The hosted connector is backed by a verified packaged corpus. End users do not need Python, repository setup, package downloads, ingestion, OpenAI keys, or environment variables. Operators should use docs/hosted-deployment.md for Railway deployment, corpus activation, rollback, logging, and validation.

Overview

Eight distinct workflows:

  1. URL pipeline — download URLs, optionally inspect local captures, then extract red flags

  2. Source harvesting — bulk-download PDFs and web pages from a catalog CSV into sources.yaml

  3. Extraction — pull AML red flags out of PDFs or web pages using an LLM and save them as YAML

  4. Source registry — rebuild red_flag_sources/registry.csv, the audit ledger for extracted, downloaded, and not-downloaded sources

  5. Ingestion — embed the YAML files and load them into the local vector database

  6. Corpus packaging — build a versioned SQLite FTS5 package for offline lexical runtime use

  7. Hosted deployment — run the ASGI MCP service from a verified corpus package at one public /mcp URL

  8. Query — MCP server answers search and filtering requests against the configured local or hosted store


URL Pipeline

Use scripts/pipeline.py for day-to-day source onboarding from URLs. It supports both a one-shot workflow and a review checkpoint between download and extraction.

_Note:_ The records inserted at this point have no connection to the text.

-- ==== Sys2Proof/Machine/Physical.lean ====
section
/-!
DEFINITION. Physical memory as agents reach it: the regions (spec/02 R58, R604), secure regions (spec/13 R395), the spill
region (spec/14 R424), poisoned words (R422), stage-2 and IOMMU translation (spec/13 R398-R406), device DMA and the
dirty-page log (R415).
-/

namespace Sys2Proof.Machine

/-- The memory regions of Table 02-8. -/
inductive Region where
  | sram
  | ckpt (off : Nat)
  | tcm (n : Nat)
  | periph
  | nor
  | dram
  | none
  deriving DecidableEq, Repr

def regionOf (a : Nat) : Region :=
  if 0x10000000 ≤ a ∧ a < 0x11000000 then .sram
  else if 0x11000000 ≤ a ∧ a < 0x11200000 then .ckpt (a - 0x11000000)
  else if 0x12000000 ≤ a ∧ a < 0x12080000 then .tcm ((a - 0x12000000) / 0x20000)
  else if 0x20000000 ≤ a ∧ a < 0x21000000 then .periph
  else if 0x40000000 ≤ a ∧ a < 0x50000000 then .nor
  else if 0x800000000 ≤ a ∧ a < 0x900000000 then .dram
  else .none

/-- First address of secure region r. -/
def State.secBase (s : State) (r : Nat) : Nat := s.get pISO (SEC_RGN_BASE_BASE r) * 0x10000

def State.secSize (s : State) (r : Nat) : Nat := s.get pISO (SEC_RGN_SIZE_SIZE r) * 0x10000

/-- An active secure region covers the address (R395). -/
def State.inSecure (s : State) (a : Nat) : Bool :=
  (List.range 16).any fun r =>
    s.on pISO (SEC_RGN_SIZE_EN r) && decide (s.secBase r ≤ a) && decide (a < s.secBase r + s.secSize r)

/-- The record of an access refused by a secure region (R395). -/
def State.secRefuse (s : State) (a : Nat) : State :=
  ((s.err pISO 0x9010 (a / 16 % 2 ^ 32)).cnt pISO ISO_CNT_REF).irq pISO INT_ISO_REFUSED

/-- The spill region (spec/05 R162). -/
def State.spillBase (s : State) : Nat := s.get pBUF BUF_SPILL_BASE * 0x4000000
def State.spillSize (s : State) : Nat := s.get pBUF BUF_SPILL_SIZE * 0x4000000

/-- The spill region is closed to agents other than spill engines (R162, R424). -/
def State.spillClosed (s : State) (a : Nat) : Bool :=
  s.on pBUF BUF_SPILL_EN && decide (s.spillBase ≤ a) && decide (a < s.spillBase + s.spillSize)

/-- DRAM answers: trained, its domain on (R423, spec/17 Table 17-7). -/
def State.dramUp (s : State) : Bool := s.pageUp pDMC && s.on pDMC DMC_STAT_TRAINED && !s.shell.crossed.contains .DDR

/-! Poison (R422). -/

/-- Address of the word in entry n of the poison table. -/
def State.poisonAddr (s : State) (n : Nat) : Nat :=
  s.get pSCR (POISON_LO_ADDR n) * 8 + s.get pSCR (POISON_HI_ADDR n) * 2 ^ 32

/-- The entry that holds the word of an address. -/
def State.poisonOf (s : State) (a : Nat) : Option Nat :=
  if s.get pSCR SCR_POISON_USED = 0 then none
  else (List.range 256).find? fun n => s.on pSCR (POISON_HI_VALID n) && s.poisonAddr n == a / 8 * 8
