/-- The first cycle that begins at least 2 µs after module time tm (R86, R88). -/
def State.cycleAfter (s : State) (tm : Int) : Nat :=
  if tm + 8000 ≤ s.plate.boundary + s.plate.length then s.cycleOn 1 else s.cycleOn 2

/-- The table of the coming cycles: the one that waits for the boundary, else the active one. -/
def State.comingTable (s : State) : PlateTable :=
  s.plate.pendTable.getD
    { len := s.get pIXP IXP_ACT_LEN, safeIx := s.get pIXP IXP_ACT_SAFE_IX
      edges := (List.range 64).map fun k => s.get pIXP (ACT_EDGE_OFS k) }

/-- The module time at which a coming cycle begins, at nominal lengths after the next boundary. -/
def State.cycleStart (s : State) (cycle : Nat) : Int :=
  s.plate.boundary + s.plate.length + (((cycle + 2 ^ 32 - s.cycleOn 1) % 2 ^ 32 * (s.comingTable.len * 50000) : Nat) : Int)

/-- How far the phase moves forward (0 to L − 1) to reach the reference phase of the instant r (R88). -/
def State.phaseShift (s : State) (r : Int) : Nat :=
  ((s.plate.boundary - r) % ((max 1 s.plateL : Nat) : Int)).toNat

/-- The first instant of the reference phase r after module time t, for a cycle length L. -/
def nextInstant (L : Nat) (r t : Int) : Int := t + (L : Int) - (t - r) % ((max 1 L : Nat) : Int)

/-- A re-index is planned for a coming cycle; every pending correction is dropped (R88). It is announced with the first boundary
after its jump (R93). -/
def State.planReindex (s : State) (cycle : Nat) (ref : PhaseRef) : State :=
  let s1 := { s with plate.reindex := some ⟨cycle, ref⟩, plate.corr := [] }
  let x := s1.comingTable
  let b := s1.cycleStart cycle
  let r := match ref with
    | .own => b
    | .instant t => t
    | .nextBoundary t => t
  s1.sendAnnounce .reindex cycle (x.len * 50000) (nextInstant (x.len * 50000) r (b + (x.edges.getD x.safeIx 0 : Nat))).toNat

/-- A correction is decided: added to one its cycle already carries, the sum limited to Cmax (R86). -/
def State.decideCorrection (s : State) (cycle : Nat) (c : Int) : State :=
  let cur := (lookupCycle cycle s.plate.corr).getD 0
  let sum := clampAbs s.plateCmax (cur + clampAbs s.plateCmax c)
  let s1 := { s with plate.corr := (s.plate.corr.filter fun (e : Nat × Int) => e.1 != cycle) ++ [(cycle, sum)] }
  s1.sendAnnounce .correction cycle ((s1.plateL : Int) + sum).toNat 0

/-- CYC_SYNC pulses act: SRC = 0b01, the plate not following the Headstock (R91). -/
def State.syncActs (s : State) : Bool :=
  s.timeRuns && s.get pIXP IXP_CTRL_SRC == 1 && !s.followsTwinPlate
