-- ==== Sys2Proof/Machine/Inputs.lean ====
section
/-!
DEFINITION. The discrete and analog inputs (spec/09): sampling (R281-R287), the steps of a DIN sample (R288-R292), analog limits
(R293), wake requests (R294, R295), the local input image (R286), and the rows about inputs.
-/

namespace Sys2Proof.Machine

/-- A flag bit that is set or cleared. -/
def putFlag (m i : Nat) (b : Bool) : Nat := if m.testBit i = b then m else m ^^^ 2 ^ i

/-- Bit n of a mask field of page p. -/
def State.bit (s : State) (p : Nat) (f : Fld) (n : Nat) : Bool := (s.get p f).testBit n

def State.setBit (s : State) (p : Nat) (f : Fld) (n : Nat) (b : Bool) : State := s.set p f (putFlag (s.get p f) n b)

/-- The page and the input number of DIN_m (R281). -/
abbrev dinPage (m : Nat) : Nat := pDIG (m / 16)
abbrev dinIx (m : Nat) : Nat := m % 16

def State.din (s : State) (m : Nat) : DinState :=
  nth s.dins m ⟨false, 0, false, 0, 0, 0, 0, 0, 0, 0, false, 0, false, 0x23246⟩

def State.modDin (s : State) (m : Nat) (f : DinState → DinState) : State := { s with dins := modNth s.dins m f }

/-! Flags of a DIN as its page shows them (Table 09-7). -/
def State.dinActive (s : State) (m : Nat) : Bool := s.bit (dinPage m) DIG_LVL_FILT (dinIx m)
def State.dinStuck (s : State) (m : Nat) : Bool := s.bit (dinPage m) DIG_FLAG_STUCK (dinIx m)
def State.dinChatter (s : State) (m : Nat) : Bool := s.bit (dinPage m) DIG_FLAG_CHATTER (dinIx m)
def State.dinLo (s : State) (m : Nat) : Bool := s.bit (dinPage m) DIG_DIAG_LO (dinIx m)
def State.dinHi (s : State) (m : Nat) : Bool := s.bit (dinPage m) DIG_DIAG_HI (dinIx m)

/-- A level is active with INV taken into account (R282). -/
def State.levelActive (s : State) (m : Nat) (level : Bool) : Bool := level != s.on (dinPage m) (DIN_CFG_INV (dinIx m))

/-- A threshold code in mV (Table 09-1). -/
def State.threshold (s : State) (m code vbatMv : Nat) : Int :=
  if s.on (dinPage m) (DIN_CFG_RATIO (dinIx m)) then (vbatMv * code / 256 : Nat) else (code * 100 : Nat)

/-- The comparator with its hysteresis (R282). -/
def State.comparator (s : State) (m : Nat) (level : Bool) (mv : Int) (vbatMv : Nat) : Bool :=
  let p := dinPage m
  if s.threshold m (s.get p (DIN_CFG_VTH_H (dinIx m))) vbatMv < mv then true
  else if mv < s.threshold m (s.get p (DIN_CFG_VTH_L (dinIx m))) vbatMv then false
  else level

/-- Wetting current of an input is pulsed: PULSE = 1 and a current selected in the DIN_CFG in force (R282, R283). -/
def DinState.pulsed (x : DinState) : Bool := x.cfg.getLsbD 20 && bitsOf x.cfg.toNat 16 3 != 0

/-- Transitions count for chatter (R289): with PULSE = 1 only while wetting current flows. -/
def State.chatterCounts (s : State) (m : Nat) : Bool :=
  !(s.din m).cfg.getLsbD 20 || ((s.din m).wet && (s.din m).pulsed)

/-- Steps of two counters of consecutive samples on a side and off it, and the flag that they set and clear (R291, R293). -/
def sideStep (deb : Nat) (hit : Bool) (on off : Nat) (flag : Bool) : Nat × Nat × Bool :=
  let on' := if hit then min (on + 1) 255 else 0
  let off' := if hit then 0 else min (off + 1) 255
  (on', off', if deb ≤ on' then true else if deb ≤ off' then false else flag)

/-- Step 1, the chatter test (R289): whether the sample is a chatter sample. -/
def State.chatterStep (s : State) (m : Nat) : State × Bool :=
  let p := dinPage m
  let n := dinIx m
  if (s.din m).trans < 2 then (s, false)
  else
    let s1 := (s.cnt p (DIN_CNT_CHAT n)).modDin m fun x => { x with chat := x.chat + 1 }
    if s1.get p (DIN_TIME_CHAT_TH n) ≤ (s1.din m).chat ∧ !s1.dinChatter m then
      (((s1.setBit p DIG_FLAG_CHATTER n true).irq p INT_DIG_CHATTER).err p 0x6211 m, true)
    else (s1, true)

/-- Step 2, the diagnostic test (R291). With DIAG_EN = 0 no fault holds (DESIGN CHOICE). -/
def State.diagStep (s : State) (m v : Nat) : State :=
  let p := dinPage m
  let n := dinIx m
  if !s.on p (DIN_CFG_DIAG_EN n) then
    (s.setBit p DIG_DIAG_LO n false).setBit p DIG_DIAG_HI n false
      |>.modDin m fun x => { x with below := 0, notBelow := 0, above := 0, notAbove := 0 }
  else
    let set1 := s.on p (DIN_CFG_DG_SET n)
    let lo := s.get p (if set1 then DIG_DG_TH_LO1 else DIG_DG_TH_LO0)
    let hi := s.get p (if set1 then DIG_DG_TH_HI1 else DIG_DG_TH_HI0)
    let deb := s.get p (DIN_TIME_DEB n)
    let x := s.din m
    let a := sideStep deb (decide (v < lo)) x.below x.notBelow (s.dinLo m)
    let b := sideStep deb (decide (hi < v)) x.above x.notAbove (s.dinHi m)
    let s1 := s.modDin m fun x => { x with below := a.1, notBelow := a.2.1, above := b.1, notAbove := b.2.1 }
    let newLo := a.2.2 && !s.dinLo m
    let newHi := b.2.2 && !s.dinHi m
    let s2 := (s1.setBit p DIG_DIAG_LO n a.2.2).setBit p DIG_DIAG_HI n b.2.2
    let s3 := if newLo then (s2.irq p INT_DIG_DIAG).err p 0x6212 m else s2
    if newHi then (s3.irq p INT_DIG_DIAG).err p 0x6213 m else s3

/-- Step 3, the debounce (R290). -/
def State.debounceStep (s : State) (m : Nat) (chatter raw : Bool) : State :=
  let p := dinPage m
  let n := dinIx m
  let x := s.din m
  let count := if chatter then 0 else if raw = x.raw then min (x.count + 1) 255 else 1
  let s1 := s.modDin m fun x => { x with count := count, raw := raw }
  let act := s1.levelActive m raw
  if s1.dinChatter m || s1.dinLo m || s1.dinHi m || decide (count < s1.get p (DIN_TIME_DEB n)) || act == s1.dinActive m then s1
  else
    let s2 := (s1.setBit p DIG_LVL_FILT n act).irq p INT_DIG_CHANGE
    if act then s2.modDin m fun x => { x with activeAt := s2.tb.clocks } else s2.setBit p DIG_FLAG_STUCK n false

/-- Step 4, the stuck timer (R292). -/
def State.stuckStep (s : State) (m : Nat) : State :=
  let p := dinPage m
  let n := dinIx m
  let t := s.get p (DIN_TIME_STUCK_T n)
  if s.dinActive m && t != 0 && !s.dinStuck m && decide ((s.din m).activeAt + t * 50000000 ≤ s.tb.clocks) then
    (((s.setBit p DIG_FLAG_STUCK n true).irq p INT_DIG_STUCK).cnt p (DIN_CNT_STUCK n)).err p 0x6210 m
  else s

/-- The input is armed as a wake source (R294). -/
def State.dinArmed (s : State) (m : Nat) : Bool :=
  (if m < 32 then s.bit pINC INC_WK_ARM_LO_MASK m else s.bit pINC INC_WK_ARM_HI_MASK (m - 32)) && !s.disarmed.testBit m

/-- Step 5 for a chatter sample (R295): a request for this sample, or a suppressed one. -/
def State.chatterRequest (s : State) (m : Nat) (chatter raw : Bool) : State :=
  let x := s.din m
  let wants := chatter && s.dinChatter m && s.dinArmed m && s.levelActive m raw
  let free := x.chatAt = 0 ∨ x.chatAt - 1 + s.get pINC INC_WAKE_WK_CHAT * clocksPerS ≤ s.tb.clocks
  if !wants then s.modDin m fun x => { x with chatReq := false }
  else if free then s.modDin m fun x => { x with chatReq := true, chatAt := s.tb.clocks + 1 }
  else (s.modDin m fun x => { x with chatReq := false }).cnt (dinPage m) (DIN_CNT_WK_SUP (dinIx m))

/-- A sample of DIN_m (R285, R288, Table 09-4), with which a written DIN_CFG takes effect (R282). -/
def State.sampleDin (s : State) (m : Nat) (mv : Int) (vbatMv : Nat) : State :=
  let p := dinPage m
  let n := dinIx m
  let raw := s.comparator m (s.din m).comp mv vbatMv
  let implied := raw != (s.din m).comp && s.chatterCounts m
  let s1 := s.modDin m fun x => { x with comp := raw, trans := x.trans + implied.toNat, cfg := s.rd p (DIN_CFG n) }
  let v := min ((max (roundDiv mv 125) 0).toNat) 255
  let s2 := ((s1.set p (DIN_V_V n) v).set p (DIN_V_VALID n) 1).setBit p DIG_LVL_RAW n raw
  let (s3, chatter) := s2.chatterStep m
  let s4 := ((s3.diagStep m v).debounceStep m chatter raw).stuckStep m
  (s4.chatterRequest m chatter raw).modDin m fun x => { x with trans := 0 }

/-- A DIN makes a wake request (R294, R295). -/
def State.dinRequests (s : State) (m : Nat) : Bool :=
  s.dinArmed m && ((s.dinActive m && !s.dinStuck m && !s.dinLo m && !s.dinHi m) || (s.din m).chatReq)

/-- INC_WK_REQ as one mask. -/
def State.wakeReq (s : State) : Nat := s.get pINC INC_WK_REQ_LO_V + s.get pINC INC_WK_REQ_HI_V * 2 ^ 32

/-- INC_WK_REQ is formed again (R294): a change from 0 to not 0 sets WAKE, counts a wake of the inputs concerned and updates
INC_WK_LAST with the lowest of them. Whether there was such a change. -/
def State.wakeEval (s : State) : State × Bool :=
  let old := s.wakeReq
  let new := maskOf ((List.range 48).filter fun m => s.dinRequests m)
  let s1 := (s.set pINC INC_WK_REQ_LO_V (new % 2 ^ 32)).set pINC INC_WK_REQ_HI_V (new / 2 ^ 32)
  if old = 0 ∧ new ≠ 0 then
    let s2 := (s1.irq pINC INT_INC_WAKE).each (setBits 48 new) fun s m => s.cnt (dinPage m) (DIN_CNT_WAKE (dinIx m))
    let s3 := (s2.set pINC INC_WK_LAST_DIN ((setBits 48 new).headD 0)).set pINC INC_WK_LAST_STANDBY 0
    (s3.set pINC INC_WK_LAST_WAKES (wrapAdd 16 (s3.get pINC INC_WK_LAST_WAKES) 1), true)
  else (s1, false)

/-- CHATTER is judged at a cycle boundary (R289). -/
def State.chatterBoundary (s : State) : State :=
  s.each (List.range 48) fun s m =>
    let s1 := if (s.din m).chat = 0 then s.setBit (dinPage m) DIG_FLAG_CHATTER (dinIx m) false else s
    s1.modDin m fun x => { x with chat := 0 }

Create a plain text file with one URL per line:

https://example.gov/report.pdf
https://example.gov/red-flag-guidance

Blank lines and non-HTTP(S) lines are skipped.

One-shot download and extraction

uv run python scripts/pipeline.py run urls.txt

Use this when you trust the source list and want to download each URL, register it in red_flag_sources/sources.yaml, extract red flags, update data/source/.extracted_sources.yaml, and rebuild red_flag_sources/registry.csv.

Download, inspect, then extract

# Download PDFs/web captures and update sources.yaml + registry.csv
uv run python scripts/pipeline.py download urls.txt

# Inspect red_flag_sources/pdf/ and red_flag_sources/markdown/, then extract downloaded rows
uv run python scripts/pipeline.py extract

Use the two-step flow when you want to inspect Jina Reader markdown captures or downloaded PDFs before spending OpenAI extraction calls.

Options

# Bypass registry deduplication and re-download/re-extract
uv run python scripts/pipeline.py run urls.txt --force

# Extract downloaded sources in parallel; default is sequential unless --parallel is present
uv run python scripts/pipeline.py extract --parallel
uv run python scripts/pipeline.py extract --parallel 8
uv run python scripts/pipeline.py run urls.txt --parallel 4

Deduplication uses red_flag_sources/registry.csv by source_url. Re-run scripts/build_registry.py first if you manually edited sources.yaml, catalog CSVs, or YAML source files and need the pipeline to see the latest status.


Source Harvesting

scripts/harvest_sources.py automates acquisition of regulatory documents from the Global AML/CFT/Sanctions Red Flag Catalog. It reads the Direct URL column, classifies each URL as a PDF or web page, downloads the file, and registers it in red_flag_sources/sources.yaml.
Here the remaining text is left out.